Alcohol: an amount >40 g/day is defined as excessive by the Spanish Society for Community Nutrition14 (Sociedad Española de Nutrición Comunitaria; SENC) and which would correspond to greater than two to three alcoholic beverages such as bottles of beer of 330 ml, glasses of wine of 80 ml, or the standard of spirits (anis, cognac, whisky, etc).14,15
Hypertension: for comparability with other studies, this variable of HT was defined according to the criteria of the WHO16 in which systolic blood pressure (BPS) ≥160 mmHg and diastolic blood pressure (BPD) of ≥95 mmHg. To be classified as hypertensive, the patient would need to fulfil the following definition of: HT overall=HT with treatment and/or BPS >160 mmHg and/or BPD >95 mmHg.
Diabetes mellitus type II was based on the patient's known status or, following a blood chemistry result indicating glycemia >6.9 mmol/l, according to the guidelines of the ‘Expert Committee on the diagnosis and classification of diabetes mellitus’.17 Measurement of glycemia was with the glucose-oxidase (hexokinase) method on fasting (>12 h) blood using the Hitachi 917 auto-analyzer.
Hypercholesterolemia defined as ≥6.2 mmol/l according to the criteria of the ‘Second Report of the Expert Panel on Detection, Evaluation and Treatment of High Blood Cholesterol in Adults’.18 Measurement was performed on fasting (>12 h) plasma using enzymatic methods in the Hitachi 917 auto-analyzer.
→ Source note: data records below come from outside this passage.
-- ==== Sys2Proof/Machine/Start.lean ====
section
/-!
DEFINITION. Machine/Start.lean: the life of an op in the hub (02, R43 to R54, R495 to R497): fetching its slot, the checks
of its header, its start, its completion and its completion entry; and the return of the PCIe link (R48).
-/

namespace Sys2Proof.Machine

/-! ## Completion entries (R47 to R49, R496) -/

/-- Whether a completion ring is full (R496). -/
def State.ringFull (s : State) (l r : Nat) (k : CRing) : Bool :=
  (k.write + 1) % 2 ^ k.log2 == (s.lea l).cdb.getD r 0

/-- The completion ring of an op's queue, with its index. -/
def State.opRing (s : State) (o : Op) : Option (Nat × CRing) :=
  match (s.lea o.lea).queues.find o.queue with
  | none => none
  | some q => ((s.lea o.lea).rings.find q.cring).map fun k => (q.cring, k)

/-- The words of a completion entry (R49). -/
def Op.entryWords (o : Op) (k : CRing) (st : Status) (detail : Nat) : List Word :=
  [wordAt o.hdr 1, packFields [(st.code, 16), (o.queue, 0)], o.step, packFields [(b2n k.phase, 31), (natField detail 15 0, 0)]]

/-- The ring's write index past one more entry; PHASE inverts at each wrap (R49). -/
def CRing.advance (k : CRing) : CRing :=
  let w := (k.write + 1) % 2 ^ k.log2
  { k with write := w, phase := if w = 0 then !k.phase else k.phase }

/-- The address of the ring's next entry. -/
def CRing.entryAddr (k : CRing) : Nat := k.base + 16 * k.write

/-- The ring with an entry written; an entry in HBM that cannot be written is lost (R497, Table 8.7). -/
def State.putEntry (s : State) (o : Op) (r : Nat) (k : CRing) (st : Status) (detail : Nat) : State :=
  let ws := o.entryWords k st detail
  let a := k.entryAddr
  let s := s.modLea o.lea fun x => { x with rings := x.rings.insert r k.advance }
  if !k.hbm then { s with out := { s.out with host := s.out.host ++ [(a, wordsToBytes ws)] } }
  else match s.writeAccess a 16 with
    | .bad sec e => s.queueEvent o.lea (faultEvent e 0x01 0x40 (index := r) (addr := sec * 32))
    | _ => s.writeWords a ws

/-- Whether an entry for the ring waits: the ring is full (R47), its host's link is down (R48), or its sector waits for a
refill or an HBM PHY domain. -/
def State.entryWaits (s : State) (l r : Nat) (k : CRing) : Bool :=
  s.ringFull l r k || (!k.hbm && !s.pcie.up) || (k.hbm && s.writeAccess k.entryAddr 16 == .stall)

/-- Op `n` leaves flight. -/
def State.leaveFlight (s : State) (n : Nat) : State := { s with hub := { s.hub with ops := s.hub.ops.erase n } }

/-- An op whose effects are made leaves flight when its entry is written, or at once where it writes none (R48, R49); its
ring's MSI-X vector is signalled if it asks for that (R404). -/
def State.tryEntry (s : State) (n : Nat) : State :=
  match s.op n with
  | none => s
  | some o => match o.phase with
    | .entryHeld st detail =>
      if bit (wordAt o.hdr 0) 10 && st == .ok then s.leaveFlight n
      else match s.opRing o with
        | none => s.leaveFlight n
        | some (r, k) =>
          if s.entryWaits o.lea r k then s
          else
            let s := (s.putEntry o r k st detail).leaveFlight n
            if bit (wordAt o.hdr 0) 9 then s.interrupt o.lea (1 + r % 63) else s
    | _ => s

/-- COMPLETION_RING_ROOM (R47): a held entry is written, if it can be; a reset of the lea has taken it over. -/
def execCompletionRingRoom (n : Nat) (s : State) : Host.Outcome State Fault Refusal :=
  match s.op n with
  | none => finish s
  | some o => if (s.lea o.lea).st = .resetting then finish s else finish (s.tryEntry n)

/-! ## Completion (R48, R51, R54) -/

/-- The outputs in HBM of an op of a class of which Table 14.6 does not say what a stop leaves of them. -/
def State.openOutputs (s : State) (o : Op) : List Span :=
  match o.cls with
  | 3 => if o.cKind = 0 then [o.cDst] else []
  | 4 => o.wSpans false
  | 5 => match (s.jobs.find o.job).bind (·.tedder) with
    | some t => if o.tFunc = 3 then (o.tOut t).opSpans true else []
    | none => []
  | _ => []

/-- Bytes of HBM that become undefined hold free values; nothing else about them changes. -/
def State.freeBytes (s : State) (x : Span) : State :=
  { s with mem := s.mem.storeBytes x.base ((range' x.base x.len).map (Config.outputByte s.hub.free)) }

/-- The outputs of an op that has started and ends with a status of class 0x02 are undefined (R54). -/
def State.freeOutputs (s : State) (o : Op) (st : Status) : State :=
  if o.stepped && st.code / 256 == 2 then
    let s := (s.openOutputs o).foldl State.freeBytes s
    { s with hub := { s.hub with free := s.hub.free + 1 } }
  else s

/-- The counter that an op signals rises, or is FAILED (R51). -/
def State.signalOp (s : State) (o : Op) (st : Status) : State :=
  let i := fld (wordAt o.hdr 5) 19 8
  if !bit (wordAt o.hdr 0) 12 then s
  else if st.good then s.signal o.lea i (fld (wordAt o.hdr 5) 7 0) else s.failCounter o.lea i

/-- Rejected ops are counted (LEA_QUEUE_EVENT_COUNT.REJECT_COUNT). -/
def Lea.countReject (x : Lea) (st : Status) : Lea :=
  if st.rejected then { x with rejectCount := x.rejectCount + 1 } else x

/-- What units keep of an op that has ended is dropped. -/
def State.forgetOp (s : State) (n : Nat) (st : Status) : State :=
  let keep := s.train.recomputes.filter fun r => r.op != n || st.good
  { s with scalar := { s.scalar with runs := s.scalar.runs.erase n }, wdr := { s.wdr with runs := s.wdr.runs.erase n }
           units := { s.units with tedRuns := s.units.tedRuns.erase n }, train := { s.train with recomputes := keep } }

/-- An op whose work has ended completes: its counter is signalled, its job's holds and fills see it, and its entry is
written or waits (R48 to R51). -/
def State.completeOp (s : State) (n : Nat) : State :=
  match s.op n with
  | none => s
  | some o => match o.phase with
    | .done st detail =>
      let s := ((s.freeOutputs o st).signalOp o st).forgetOp n st
      let s := s.modLea o.lea fun x => x.countReject st
      let s := if o.cls = 7 ∧ st = .ok then s.noteUpdate o else s
      let s := s.modOp n fun x => { x with phase := .entryHeld st detail }
      ((s.noteHold o.job).serveJob o.job).tryEntry n
    | _ => s

/-- OP_COMPLETION (R48, R49, R51); the entries of a lea that is RESETTING are written by its reset (R408). -/
def execOpCompletion (n : Nat) (s : State) : Host.Outcome State Fault Refusal :=
  match s.op n with
  | none => finish s
  | some o => if (s.lea o.lea).st = .resetting then finish s else finish (s.completeOp n)

/-- Op `n` completes with a status without running. -/
def State.refuseOp (s : State) (n : Nat) (st : Status) : State := (s.endOp n st).completeOp n

/-! ## Admission (R43, R46, R53, R391, R495) -/

/-- The op that a slot holds; body words past BODY_LEN are zero. -/
def Op.ofSlot (lea q slot : Nat) (b : List Byte) : Op :=
  let w := bytesToWords 32 b
  let n := 8 * min 3 (fld (wordAt w 0) 23 16)
  { lea := lea, queue := q, slot := slot, hdr := w.take 8, body := (w.drop 8).take n ++ List.replicate (24 - n) 0 }

/-- Check 3 of R53 for the header: BODY_LEN, reserved bits, and the indices of the counters that it uses. -/
def State.headerOk (s : State) (o : Op) : Bool :=
  let w := wordAt o.hdr 0
  let q := (s.lea o.lea).quotas.counters
  fld w 23 16 ≤ 3 && fld w 15 14 == 0 && fld (wordAt o.hdr 2) 31 16 == 0 &&
  (!bit w 11 || fld (wordAt o.hdr 5) 31 20 < q) && (!bit w 12 || fld (wordAt o.hdr 5) 19 8 < q)

/-- SEGMENT × SEG_LIMIT of an op of a job lies below 4,194,304 (R349). -/
def State.segmentOk (s : State) (o : Op) : Bool :=
  match s.jobOf o.lea o.job with
  | none => true
  | some j => o.segment * j.segLimit < 4194304

/-- Check 3 of R53 for the body, by class. -/
def State.bodyOk (s : State) (o : Op) : Bool :=
  match o.cls with
  | 1 => s.matArgOk o
  | 2 => s.eltArgOk o
  | 3 => s.copyArgOk o
  | 4 => s.wdrArgOk o
  | 5 => s.tedArgOk o
  | 6 => s.balArgOk o
  | 7 => s.updArgOk o
  | _ => s.syncArgOk o

/-- Check 4 of R53: JOB is bound to the lea, or 0xFFFF for a copy or sync op (Table 2.9). -/
def State.handleOk (s : State) (o : Op) : Bool :=
  (s.jobOf o.lea o.job).isSome || (o.job == 0xFFFF && (o.cls == 3 || o.cls == 8))

/-- Check 5 of R53: the lea, and the addressed unit (R142, R149, R290, R336, R362). -/
def State.stateOk (s : State) (o : Op) : Bool :=
  (s.lea o.lea).st == .enabled && !s.belowPending o &&
  match o.cls with
  | 2 => s.eltStateOk o
  | 4 => s.wdrStateOk o
  | 5 => s.tedStateOk o
  | 6 => s.balStateOk o
  | _ => true

/-- The first failing check of R53. -/
def State.headerStatus (s : State) (o : Op) : Option Status :=
  if fld (wordAt o.hdr 0) 7 0 ≠ 1 then some .badVersion
  else if o.cls < 1 ∨ 8 < o.cls then some .badOpclass
  else if !(s.headerOk o && s.segmentOk o && s.bodyOk o) then some .badArgument
  else if !s.handleOk o then some .badHandle
  else if !s.stateOk o then some .stateMismatch
  else none

/-- An op enters flight under the next number. -/
def State.enterFlight (s : State) (o : Op) : State :=
  { s with hub := { s.hub with ops := s.hub.ops.insert s.hub.nextOp o, nextOp := s.hub.nextOp + 1 } }

/-- The head of a queue moves past the slot. -/
def Lea.passSlot (x : Lea) (q : Nat) : Lea := x.modQueue q fun k => { k with head := (k.head + 1) % 2 ^ k.log2 }

/-- A slot that has been read is checked: its op is admitted (R53, R145, R300), or completes at once. -/
def State.admitSlot (s : State) (l q slot : Nat) (b : List Byte) : State :=
  let o := Op.ofSlot l q slot b
  let n := s.hub.nextOp
  let s := s.modLea l fun x => x.passSlot q
  match s.headerStatus o with
  | some st => (s.enterFlight { o with phase := .done st 0 }).completeOp n
  | none => (s.claimSlot o).enterFlight { o with rank := o.cls == 4 && s.wdrRank o }

/-- A slot whose header cannot be read (R495): an entry with TAG 0 and STEP 0, a fault event, and the queue STOPPED. -/
def State.badSlot (s : State) (l q slot addr : Nat) (st : Status) : State :=
  let n := s.hub.nextOp
  let o : Op := { lea := l, queue := q, slot := slot, hdr := [0, 0, 0xFFFF, 0, 0, 0, 0, 0], body := List.replicate 24 0
                  phase := .entryHeld st slot }
  let s := s.modLea l fun x => x.modQueue q fun k => { k with stopped := true }
  ((s.enterFlight o).queueEvent l (faultEvent st 0x01 0x41 (index := q) (addr := addr))).tryEntry n

/-- Whether the hub fetches the queue's next slot now (R32, R43, R46, R391, Table 14.5). -/
def State.mayFetch (s : State) (l q : Nat) (k : Queue) : Bool :=
  s.live && (s.lea l).st == .enabled && !k.stopped && k.head != (s.lea l).qdb.getD q 0 && (k.hbm || s.pcie.up) &&
  s.hub.ops.length < 1024 && (s.leaOps l).length < (s.lea l).quotas.inflight

/-- SLOT_FETCH (R43, R53, R495): the next slot of queue `q` of lea `l`. `slot` is what host memory returns for a queue in
host memory, and anything but 128 bytes is a PCIe completion with an error status. -/
def execSlotFetch (l q : Nat) (slot : List Byte) (s : State) : Host.Outcome State Fault Refusal :=
  match (s.lea l).queues.find q with
  | none => finish s
  | some k =>
    let a := k.base + 128 * k.head
    if !s.mayFetch l q k then finish s
    else if !k.hbm then
      if slot.length = 128 then finish (s.admitSlot l q k.head slot) else finish (s.badSlot l q k.head 0 .unitFault)
    else match s.access a 128 with
      | .stall => finish s
      | .bad sec st => finish ((s.lostRead sec).badSlot l q k.head (sec * 32) st)
      | .good => finish (s.admitSlot l q k.head (s.read a 128))

/-! ## Start (R50, R53, R175, R176, R180, R331) -/

/-- Whether the unit of an op can take it now: the array takes the op that is picked (R343), and the update engine one op
at a time, none that Baler holds (R370, R383). -/
def State.unitFree (s : State) (n : Nat) (o : Op) : Bool :=
  match o.cls with
  | 1 => s.hub.picked == some n && s.array.run.isNone
  | 7 => !s.balHolds o && s.hub.ops.all fun e => !(e.2.cls == 7 && e.2.running)
  | _ => true

/-- Whether the job's phase keeps an op from running (R176). -/
def State.phaseRefuses (s : State) (o : Op) : Bool :=
  match s.jobs.find o.job with
  | none => false
  | some j =>
    let back := j.backward
    if o.cls = 7 then !back
    else if o.cls = 8 then
      match o.func with
      | 1 => o.toBackward == back
      | 2 => back
      | 4 => !back
      | _ => false
    else false

/-- Whether an update op meets REPLAY_PENDING (R331) or a job state of Baler (Table 13.7) that refuses it. -/
def State.updateRefused (s : State) (o : Op) : Bool :=
  o.cls == 7 && match s.jobs.find o.job with
    | none => false
    | some j => j.replayPending || j.baler.any fun b => b.st == .verifying || b.st == .failed

/-- An update op's STEP is noted as it starts (R332, JOB_READ). -/
def Job.noteStep (j : Job) (st : Word) : Job :=
  { j with updateStep := some st, updateSteps := if j.updateSteps.contains st then j.updateSteps else st :: j.updateSteps }

/-- What the start of a Baler op does (R364, R371, R374, R375, R378). -/
def State.startBaler (s : State) (n : Nat) (o : Op) : State :=
  match s.jobs.find o.job with
  | none => s
  | some j => match j.baler with
    | none => s.endOp n .stateMismatch
    | some b => match o.bFunc with
      | 1 => s.startSnapshot n o j b
      | 2 => s.startLoss n o b
      | 3 => s.startRestore n o b
      | 4 => s.startCheck n o b
      | 5 => s.takeHold o.job (some n)
      | _ => s

/-- What the start of an op does in its unit. -/
def State.startUnit (s : State) (n : Nat) (o : Op) : State :=
  match o.cls with
  | 1 => s.startMatrix n o
  | 2 => s.startElt n
  | 6 => s.startBaler n o
  | 7 => s.modJob o.job fun j => j.noteStep o.step
  | 8 => if o.func = 1 then s.startPhase n o else if o.func = 2 then s.startMark n o else s
  | _ => s

/-- Whether an op has ended without running any part of its work. -/
def State.startRefused (s : State) (n : Nat) : Bool :=
  match s.op n with
  | none => true
  | some o => match o.phase with
    | .done st _ => st.rejected
    | _ => false

/-- An op starts: it runs in its unit, and is copied into the forward log (R180); one that its unit refuses completes. -/
def State.beginOp (s : State) (n : Nat) (o : Op) : State :=
  let s := (s.modOp n fun x => { x with phase := .running, stepped := true }).startUnit n o
  if s.startRefused n then s.completeOp n else s.logForward o

/-- Op `n` starts, if it may: it completes with ST_DEP_FAILED or STATE_MISMATCH in place of running where R50, R176, R331
and Table 13.7 say so. -/
def State.startOp (s : State) (n : Nat) (o : Op) : State :=
  if !s.live || !s.mayStart n o then s
  else if s.depFailed o then s.refuseOp n .depFailed
  else if !s.waitMet o || !s.unitFree n o then s
  else if s.phaseRefuses o || s.updateRefused o then s.refuseOp n .stateMismatch
  else s.beginOp n o

/-- OP_START (R50). -/
def execOpStart (n : Nat) (s : State) : Host.Outcome State Fault Refusal :=
  match s.op n with
  | none => finish s
  | some o => finish (s.startOp n o)

/-- PHASE (R175): a PHASE op starts, and holds its job until the ops in flight have completed. -/
def execPhase (n : Nat) (s : State) : Host.Outcome State Fault Refusal :=
  match s.op n with
  | none => finish s
  | some o => if o.cls = 8 ∧ o.func = 1 then finish (s.startOp n o) else finish s

/-- MARK (R181): a MARK op starts, writes its directory entry and ends. -/
def execMark (n : Nat) (s : State) : Host.Outcome State Fault Refusal :=
  match s.op n with
  | none => finish s
  | some o => if o.cls = 8 ∧ o.func = 2 then finish (s.startOp n o) else finish s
To avoid excluding patients whose values corresponded to normal but were the result of hypolipemic therapy, the following criterion was used: total hypercholesterolemia (Tc) >6.2 mmol/l and/or hypercholesterolemia alone with treatment.
Cardiovascular disease: defined as previous diagnosis of ischemic heart disease.
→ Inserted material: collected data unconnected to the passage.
-- ==== Sys2Proof/Machine/Commands.lean ====
section
/-!
DEFINITION. Machine/Commands.lean: every mailbox command of Table 2.6, and the row in which Cihal serves the next mailbox.
-/

namespace Sys2Proof.Machine

/-- Every mailbox command (Table 2.6, Table 2.7 and the command tables of the units). -/
def allCommands : List CmdDef :=
  hostCommands ++ jobCommands ++ firmwareCommands ++ powerCommands ++ hedgerowCommands ++ dieCommands ++ memoryCommands ++
  edgeCommands ++ portCommands ++ windrowCommands ++ balerCommands ++ roleCommands ++ receiveCommands ++ replayCommands ++
  resetCommands

/-- MAILBOX_SERVE (R36, R37): Cihal takes the next waiting command in round-robin order and serves it. -/
def execMailboxServe (s : State) : Host.Outcome State Fault Refusal :=
  match s.nextMailbox with
  | none => finish s
  | some l => finish (s.serve allCommands l)

end Sys2Proof.Machine
end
Previous experience of diets for weight loss.
Cause of obesity as defined as having resulted from overeating, or from other causes such as cessation of smoking or sedentary lifestyle.
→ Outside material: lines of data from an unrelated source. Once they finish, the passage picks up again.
-- ==== Sys2Proof/Certificates/Slice0/Obligations.lean ====
section
/-!
DEFINITION. Certificates/Slice0/Obligations.lean: the statements about the model.
A command statement says what state Cihal answers a mailbox command in (`answered`), from the state in which it has taken
the command (`taken`); `ResponseAndSettleFrame` says what answering and settling change.
-/

open Sys2Proof Sys2Proof.Machine

/-! ## The host interface (02, 14) -/

/-- R32, R437, R6, R389: PCIE_LINK_DOWN and PERST bring the link down and change nothing else; a misaligned register
access completes with Completer Abort and changes no register; an access to an absent function changes nothing; NumVFs
is written while VF Enable is clear; setting VF Enable takes leas 1 to NumVFs from ABSENT to DISABLED. -/
def Obligations.LinkAndFunctionEvents : Prop :=
  (∀ s : State, exec .pcieLinkDown s = .next (State.settle { s with pcie := { s.pcie with up := false, width := 0, gen := 0 } })) ∧
  (∀ s : State, exec .perst s = .next (State.settle { s with pcie := { s.pcie with up := false, width := 0, gen := 0 } })) ∧
  (∀ (s : State) (lea offset : Nat) (w : Bool), s.reachable lea →
    exec (.misalignedRegAccess lea offset w) s = .next (State.settle { s with pcie := { s.pcie with lastAbort := true } })) ∧
  (∀ (s : State) (lea offset : Nat) (w : Bool), (s.lea lea).st = .absent →
    exec (.absentVfAccess lea offset w) s = .next s.settle) ∧
  (∀ (s : State) (n : Nat), s.pcie.vfEnable = false → n ≤ 63 →
    exec (.numvfsWrite n) s = .next (State.settle { s with pcie := { s.pcie with numVfs := n } })) ∧
  (∀ (s : State) (n : Nat), s.pcie.vfEnable = true → exec (.numvfsWrite n) s = .next s.settle) ∧
  (∀ s : State, s.pcie.vfEnable = false → ∃ t, exec .vfEnableSet s = .next t ∧ t.pcie.vfEnable = true ∧
    ∀ l, (t.lea l).st = if (s.lea l).st = .absent ∧ 1 ≤ l ∧ l ≤ s.pcie.numVfs then .disabled else (s.lea l).st)

/-- R34, R35, R37: a write of 1 to RING while no request is in service latches the 64 request words, sets BUSY and clears
DONE; while one is in service it changes the overrun bit and count alone. R44, R496: a doorbell write to an open queue
(ring) of a lea outside RESETTING with a tail (head) below its slot count sets that tail (head); any other is ignored
and counted in BAD_DOORBELL. -/
def Obligations.DoorbellWrites : Prop :=
  (
  ∀ (s : State) (l : Nat), s.reachable l → ∃ t, exec (.mbxDoorbell l) s = .next t ∧
    ((s.lea l).mbx.busy = false →
      (t.lea l).mbx = { (s.lea l).mbx with latched := (List.range 64).map ((s.lea l).mbx.request.getD · 0)
                                           busy := true, done := false, ring := true }) ∧
    ((s.lea l).mbx.busy = true →
      (t.lea l).mbx = { (s.lea l).mbx with overrun := true, overrunCount := (s.lea l).mbx.overrunCount + 1 }) ∧
    (∀ k, k ≠ l → (t.lea k).mbx = (s.lea k).mbx) ∧ t.mem = s.mem ∧ t.hub.ops = s.hub.ops) ∧
  (
  (∀ (s : State) (l q : Nat) (v : Word) (k : Queue), s.reachable l → q < 4096 → (s.lea l).st ≠ .resetting →
    (s.lea l).queues.find q = some k → v.toNat < 2 ^ k.log2 → k.log2 ≤ 16 →
    exec (.queueDoorbell l q v) s = .next (s.modLea l fun x => { x with qdb := x.qdb.insert q v.toNat }).settle) ∧
  (∀ (s : State) (l q : Nat) (v : Word), s.reachable l → q < 4096 →
    ((s.lea l).st = .resetting ∨ ∀ k, (s.lea l).queues.find q = some k → 2 ^ k.log2 ≤ v.toNat) →
    exec (.queueDoorbell l q v) s = .next (s.modLea l fun x => { x with badDoorbell := x.badDoorbell + 1 }).settle) ∧
  (∀ (s : State) (l r : Nat) (v : Word) (k : CRing), s.reachable l → r < 512 → (s.lea l).st ≠ .resetting →
    (s.lea l).rings.find r = some k → v.toNat < 2 ^ k.log2 → k.log2 ≤ 16 →
    exec (.cringHeadDoorbell l r v) s = .next (s.modLea l fun x => { x with cdb := x.cdb.insert r v.toNat }).settle) ∧
  (∀ (s : State) (l r : Nat) (v : Word), s.reachable l → r < 512 →
    ((s.lea l).st = .resetting ∨ ∀ k, (s.lea l).rings.find r = some k → 2 ^ k.log2 ≤ v.toNat) →
    exec (.cringHeadDoorbell l r v) s = .next (s.modLea l fun x => { x with badDoorbell := x.badDoorbell + 1 }).settle))

/-- Table 2.13, R406, R412: what PING, GET_INFO, GET_STATUS, LEA_QUOTA_READ and LEA_GRANT_READ answer; GET_STATUS removes
the seven oldest fault-event records, and none of the others changes anything. -/
def Obligations.HostQueryAnswers : Prop :=
  ∀ (s : State) (l : Nat) (tag : Word) (args : List Word), s.Serves l →
  (Fits 0 args → exec (.ping l tag args) s =
    answered (s.taken l 0x0001 tag args) l .ok (s.fw.version :: words64 s.edge.count.toNat)) ∧
  (Fits 0 args → exec (.getInfo l tag args) s = answered (s.taken l 0x0002 tag args) l .ok
    [BitVec.ofNat 32 (s.fw.fuses.revision % 2 ^ 16), BitVec.ofNat 32 l, BitVec.ofNat 32 (s.lea l).quotas.queues,
     BitVec.ofNat 32 (s.lea l).quotas.counters]) ∧
  (Fits 0 args → exec (.getStatus l tag args) s =
    answered ((s.taken l 0x0003 tag args).modLea l fun x => { x with events := x.events.drop 7 }) l .ok
      ([packFields [(s.hub.dev.code, 4), ((s.lea l).st.code, 0)], BitVec.ofNat 32 ((s.lea l).events.length - 7)] ++
        ((s.lea l).events.take 7).flatMap FaultEvent.words)) ∧
  (Fits 1 args → ZeroOrSelf l args → s.hub.dev ≠ .boot → argN args 0 < 64 → (s.lea (argN args 0)).st ≠ .absent →
    exec (.leaQuotaRead l tag args) s = answered (s.taken l 0x0702 tag args) l .ok
      ((List.zip (s.lea (argN args 0)).quotas.list (s.quotaUse (argN args 0))).flatMap fun p =>
        [BitVec.ofNat 32 p.1, BitVec.ofNat 32 p.2])) ∧
  (Fits 1 args → ZeroOrSelf l args → s.hub.dev ≠ .boot → argN args 0 < 64 → (s.lea (argN args 0)).st ≠ .absent →
    exec (.leaGrantRead l tag args) s = answered (s.taken l 0x0706 tag args) l .ok
      (BitVec.ofNat 32 (s.lea (argN args 0)).grants.length :: (s.lea (argN args 0)).grants.flatMap fun e =>
        [packFields [(b2n e.2.rw, 31), (e.1, 24), (natField e.2.base 47 32, 0)], BitVec.ofNat 32 e.2.base,
         BitVec.ofNat 32 (e.2.len / 2 ^ 16)]))

/-- Table 2.7, R496, R498: LEA_ENABLE takes a DISABLED lea to ENABLED; CRING_CREATE opens a ring with its indices at zero
and PHASE 1, and CRING_DESTROY closes one that no queue names; QUEUE_CREATE opens a queue with tail and head zero;
QUEUE_STOP and QUEUE_START change its STOPPED state alone; QUEUE_DESTROY closes a stopped queue without ops. -/
def Obligations.RingAndQueueCommands : Prop :=
  ∀ (s : State) (l : Nat) (tag : Word) (args : List Word), s.Serves l → s.hub.dev ≠ .boot →
  (Fits 1 args → l = 0 → argN args 0 < 64 → (s.lea (argN args 0)).st = .disabled → s.live → exec (.leaEnable l tag args) s =
    answered ((s.taken l 0x0010 tag args).setLeaSt (argN args 0) .enabled) l .ok []) ∧
  (Fits 5 args → argN args 0 < 512 → argN args 1 ≤ 1 → argAddrOk args 2 → 4 ≤ argN args 4 → argN args 4 ≤ 16 →
    s.ringOk l (argN args 1 == 1) (argAddr args 2) (16 * 2 ^ argN args 4) 16 true →
    argN args 0 < (s.lea l).quotas.rings → (s.lea l).st = .enabled → (s.lea l).rings.has (argN args 0) = false →
    exec (.cringCreate l tag args) s = answered ((s.taken l 0x0020 tag args).modLea l fun x => { x with
      rings := x.rings.insert (argN args 0) { hbm := argN args 1 == 1, base := argAddr args 2, log2 := argN args 4
                                              write := 0, phase := true }
      cdb := x.cdb.insert (argN args 0) 0 }) l .ok []) ∧
  (Fits 1 args → argN args 0 < 512 → (s.lea l).rings.has (argN args 0) = true →
    (∀ e ∈ (s.lea l).queues, e.2.cring ≠ argN args 0) → exec (.cringDestroy l tag args) s =
    answered ((s.taken l 0x0021 tag args).modLea l fun x => { x with rings := x.rings.erase (argN args 0) }) l .ok []) ∧
  (Fits 9 args → argN args 0 < 4096 → argN args 1 ≤ 1 → argAddrOk args 2 → 4 ≤ argN args 4 → argN args 4 ≤ 16 →
    argN args 5 < 512 → argN args 6 < 4 → argN args 7 ≤ 1 → (argN args 7 = 1 → argN args 1 = 1) →
    s.ringOk l (argN args 1 == 1) (argAddr args 2) (128 * 2 ^ argN args 4) 128 (argN args 7 == 1) →
    (argN args 7 = 1 → (s.jobOf l (argN args 8)).isSome) → (s.lea l).queues.length < (s.lea l).quotas.queues →
    (s.lea l).st = .enabled → (s.lea l).queues.has (argN args 0) = false → (s.lea l).rings.has (argN args 5) = true →
    exec (.queueCreate l tag args) s = answered ((s.taken l 0x0022 tag args).modLea l fun x => { x with
      queues := x.queues.insert (argN args 0)
        { hbm := argN args 1 == 1, base := argAddr args 2, log2 := argN args 4, cring := argN args 5, prio := argN args 6
          fabPost := argN args 7 == 1, job := if argN args 7 = 1 then argN args 8 else 0xFFFF, stopped := false, head := 0 }
      qdb := x.qdb.insert (argN args 0) 0 }) l .ok []) ∧
  (∀ k, Fits 1 args → argN args 0 < 4096 → (s.lea l).queues.find (argN args 0) = some k → k.stopped = false →
    exec (.queueStop l tag args) s = answered ((s.taken l 0x0023 tag args).modLea l fun x =>
      { x with queues := x.queues.insert (argN args 0) { k with stopped := true } }) l .ok []) ∧
  (∀ k, Fits 1 args → argN args 0 < 4096 → (s.lea l).queues.find (argN args 0) = some k → k.stopped = true →
    exec (.queueStart l tag args) s = answered ((s.taken l 0x0024 tag args).modLea l fun x =>
      { x with queues := x.queues.insert (argN args 0) { k with stopped := false } }) l .ok []) ∧
  (∀ k, Fits 1 args → argN args 0 < 4096 → (s.lea l).queues.find (argN args 0) = some k → k.stopped = true →
    (∀ e ∈ s.hub.ops, e.2.lea = l → e.2.queue ≠ argN args 0) → exec (.queueDestroy l tag args) s =
    answered ((s.taken l 0x0025 tag args).modLea l fun x => { x with queues := x.queues.erase (argN args 0) }) l .ok [])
Age of commencement of obesity defined as infancy–adolescence or commencement in adulthood.
Parental obesity defined as one or both of the parents being, or having been, obese.
Duration of treatment defined as the length of time of patient compliance with the program, that is, up to the time the patient abandoned the treatment or, alternatively, successfully completed the weight-maintenance stage.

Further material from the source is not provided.